From the records below, work out how many lines carry the string "canonical". Leave out everything but the number.

#### Provided information

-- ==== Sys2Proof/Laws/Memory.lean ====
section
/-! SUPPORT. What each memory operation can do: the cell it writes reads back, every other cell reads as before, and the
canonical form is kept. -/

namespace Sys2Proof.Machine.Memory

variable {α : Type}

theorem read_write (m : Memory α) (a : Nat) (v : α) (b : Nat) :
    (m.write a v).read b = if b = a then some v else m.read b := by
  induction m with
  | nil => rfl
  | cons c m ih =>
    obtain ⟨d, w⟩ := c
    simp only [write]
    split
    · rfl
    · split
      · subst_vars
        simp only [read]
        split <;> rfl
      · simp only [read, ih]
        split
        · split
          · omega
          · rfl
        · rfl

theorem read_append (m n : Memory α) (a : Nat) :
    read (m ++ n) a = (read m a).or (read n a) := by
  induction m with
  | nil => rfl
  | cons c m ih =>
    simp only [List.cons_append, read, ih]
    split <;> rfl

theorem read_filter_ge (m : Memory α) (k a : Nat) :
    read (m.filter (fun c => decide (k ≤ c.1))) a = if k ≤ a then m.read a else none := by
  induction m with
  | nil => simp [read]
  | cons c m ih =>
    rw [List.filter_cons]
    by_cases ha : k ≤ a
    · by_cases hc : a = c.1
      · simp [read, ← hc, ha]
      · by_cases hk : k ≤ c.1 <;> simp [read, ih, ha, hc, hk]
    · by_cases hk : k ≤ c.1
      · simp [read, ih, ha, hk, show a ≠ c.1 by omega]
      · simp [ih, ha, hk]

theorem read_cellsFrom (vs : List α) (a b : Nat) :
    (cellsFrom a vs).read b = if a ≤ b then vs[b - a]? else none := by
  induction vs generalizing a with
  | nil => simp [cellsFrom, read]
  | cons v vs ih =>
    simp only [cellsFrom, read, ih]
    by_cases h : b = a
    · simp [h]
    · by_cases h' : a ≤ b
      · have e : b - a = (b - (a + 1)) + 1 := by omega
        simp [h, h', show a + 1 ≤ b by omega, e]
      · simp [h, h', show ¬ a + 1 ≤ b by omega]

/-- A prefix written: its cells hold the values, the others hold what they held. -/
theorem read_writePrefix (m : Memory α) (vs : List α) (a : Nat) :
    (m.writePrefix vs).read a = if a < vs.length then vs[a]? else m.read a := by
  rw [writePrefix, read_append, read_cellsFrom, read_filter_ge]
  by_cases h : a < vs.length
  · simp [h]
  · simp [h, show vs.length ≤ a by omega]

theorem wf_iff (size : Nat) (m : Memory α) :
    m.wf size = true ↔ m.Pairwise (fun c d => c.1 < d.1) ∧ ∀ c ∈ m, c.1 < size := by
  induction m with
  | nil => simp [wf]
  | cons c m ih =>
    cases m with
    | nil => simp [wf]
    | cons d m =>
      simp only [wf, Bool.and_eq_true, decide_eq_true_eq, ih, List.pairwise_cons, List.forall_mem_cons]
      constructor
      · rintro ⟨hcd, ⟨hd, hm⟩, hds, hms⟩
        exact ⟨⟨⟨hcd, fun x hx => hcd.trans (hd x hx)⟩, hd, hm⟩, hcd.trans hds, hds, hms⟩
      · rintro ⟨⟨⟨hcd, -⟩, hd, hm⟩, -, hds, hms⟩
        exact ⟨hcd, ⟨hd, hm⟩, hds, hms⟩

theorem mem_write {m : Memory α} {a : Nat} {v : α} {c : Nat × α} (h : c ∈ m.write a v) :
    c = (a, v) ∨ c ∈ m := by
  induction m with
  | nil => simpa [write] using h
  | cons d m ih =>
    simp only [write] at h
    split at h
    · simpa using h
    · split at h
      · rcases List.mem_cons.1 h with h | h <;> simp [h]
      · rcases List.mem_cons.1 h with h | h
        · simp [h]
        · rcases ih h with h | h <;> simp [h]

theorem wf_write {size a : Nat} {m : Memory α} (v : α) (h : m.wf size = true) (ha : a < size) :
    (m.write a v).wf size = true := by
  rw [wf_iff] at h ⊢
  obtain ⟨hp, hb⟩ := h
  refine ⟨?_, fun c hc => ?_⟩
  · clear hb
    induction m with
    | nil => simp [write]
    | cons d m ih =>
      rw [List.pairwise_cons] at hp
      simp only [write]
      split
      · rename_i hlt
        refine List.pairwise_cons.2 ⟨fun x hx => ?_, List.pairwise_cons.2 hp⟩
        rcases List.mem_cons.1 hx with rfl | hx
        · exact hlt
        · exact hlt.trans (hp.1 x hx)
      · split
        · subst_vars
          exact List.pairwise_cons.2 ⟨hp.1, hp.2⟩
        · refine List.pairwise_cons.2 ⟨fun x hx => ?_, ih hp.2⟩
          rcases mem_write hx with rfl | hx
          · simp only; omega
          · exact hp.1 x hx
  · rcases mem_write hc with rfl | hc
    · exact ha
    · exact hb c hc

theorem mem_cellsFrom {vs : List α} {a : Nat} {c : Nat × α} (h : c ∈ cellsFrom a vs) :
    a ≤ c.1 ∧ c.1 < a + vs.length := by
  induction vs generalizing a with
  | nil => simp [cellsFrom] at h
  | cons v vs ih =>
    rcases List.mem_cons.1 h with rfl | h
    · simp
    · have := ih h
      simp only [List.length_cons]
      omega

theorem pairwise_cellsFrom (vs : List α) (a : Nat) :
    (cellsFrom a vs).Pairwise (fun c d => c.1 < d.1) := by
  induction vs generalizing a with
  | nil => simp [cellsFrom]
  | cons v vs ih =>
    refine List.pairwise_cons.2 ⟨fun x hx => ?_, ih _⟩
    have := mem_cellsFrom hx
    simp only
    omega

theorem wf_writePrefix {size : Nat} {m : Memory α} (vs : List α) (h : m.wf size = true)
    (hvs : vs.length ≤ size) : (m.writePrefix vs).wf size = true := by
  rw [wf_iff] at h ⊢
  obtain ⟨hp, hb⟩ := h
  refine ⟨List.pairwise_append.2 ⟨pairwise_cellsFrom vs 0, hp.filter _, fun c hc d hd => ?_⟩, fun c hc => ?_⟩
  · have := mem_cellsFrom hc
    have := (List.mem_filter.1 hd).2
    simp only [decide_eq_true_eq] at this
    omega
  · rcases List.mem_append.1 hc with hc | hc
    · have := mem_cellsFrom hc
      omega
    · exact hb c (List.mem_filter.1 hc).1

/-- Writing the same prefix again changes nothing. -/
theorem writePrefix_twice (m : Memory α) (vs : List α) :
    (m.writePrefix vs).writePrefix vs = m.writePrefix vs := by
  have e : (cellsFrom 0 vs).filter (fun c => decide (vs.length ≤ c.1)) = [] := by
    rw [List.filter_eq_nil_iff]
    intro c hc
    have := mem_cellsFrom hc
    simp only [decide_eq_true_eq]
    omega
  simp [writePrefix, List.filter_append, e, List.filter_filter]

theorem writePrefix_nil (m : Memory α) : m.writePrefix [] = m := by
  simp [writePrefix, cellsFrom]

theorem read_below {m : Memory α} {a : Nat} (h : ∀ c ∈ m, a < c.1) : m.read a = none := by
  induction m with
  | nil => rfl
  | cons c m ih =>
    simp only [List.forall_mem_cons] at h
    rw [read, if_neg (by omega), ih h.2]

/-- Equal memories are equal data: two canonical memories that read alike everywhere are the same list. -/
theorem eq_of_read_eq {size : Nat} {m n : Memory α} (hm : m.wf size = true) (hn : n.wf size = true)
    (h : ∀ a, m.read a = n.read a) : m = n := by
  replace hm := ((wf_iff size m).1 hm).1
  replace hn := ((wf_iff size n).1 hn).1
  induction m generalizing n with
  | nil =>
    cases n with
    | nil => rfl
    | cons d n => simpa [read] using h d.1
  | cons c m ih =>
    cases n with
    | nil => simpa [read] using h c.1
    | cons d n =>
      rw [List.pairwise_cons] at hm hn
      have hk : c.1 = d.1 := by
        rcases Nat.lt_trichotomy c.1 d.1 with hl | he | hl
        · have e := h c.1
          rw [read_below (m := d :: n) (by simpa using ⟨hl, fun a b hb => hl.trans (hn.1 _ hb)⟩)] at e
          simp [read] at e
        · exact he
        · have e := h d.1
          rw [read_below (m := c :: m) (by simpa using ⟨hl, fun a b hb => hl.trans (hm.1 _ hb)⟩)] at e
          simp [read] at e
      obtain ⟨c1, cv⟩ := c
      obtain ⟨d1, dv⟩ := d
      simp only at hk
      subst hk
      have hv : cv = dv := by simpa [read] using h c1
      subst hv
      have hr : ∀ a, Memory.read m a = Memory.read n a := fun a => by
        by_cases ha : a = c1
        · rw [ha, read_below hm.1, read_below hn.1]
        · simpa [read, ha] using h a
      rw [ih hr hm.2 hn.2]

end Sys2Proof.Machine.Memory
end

########

▶ [Response area]:
2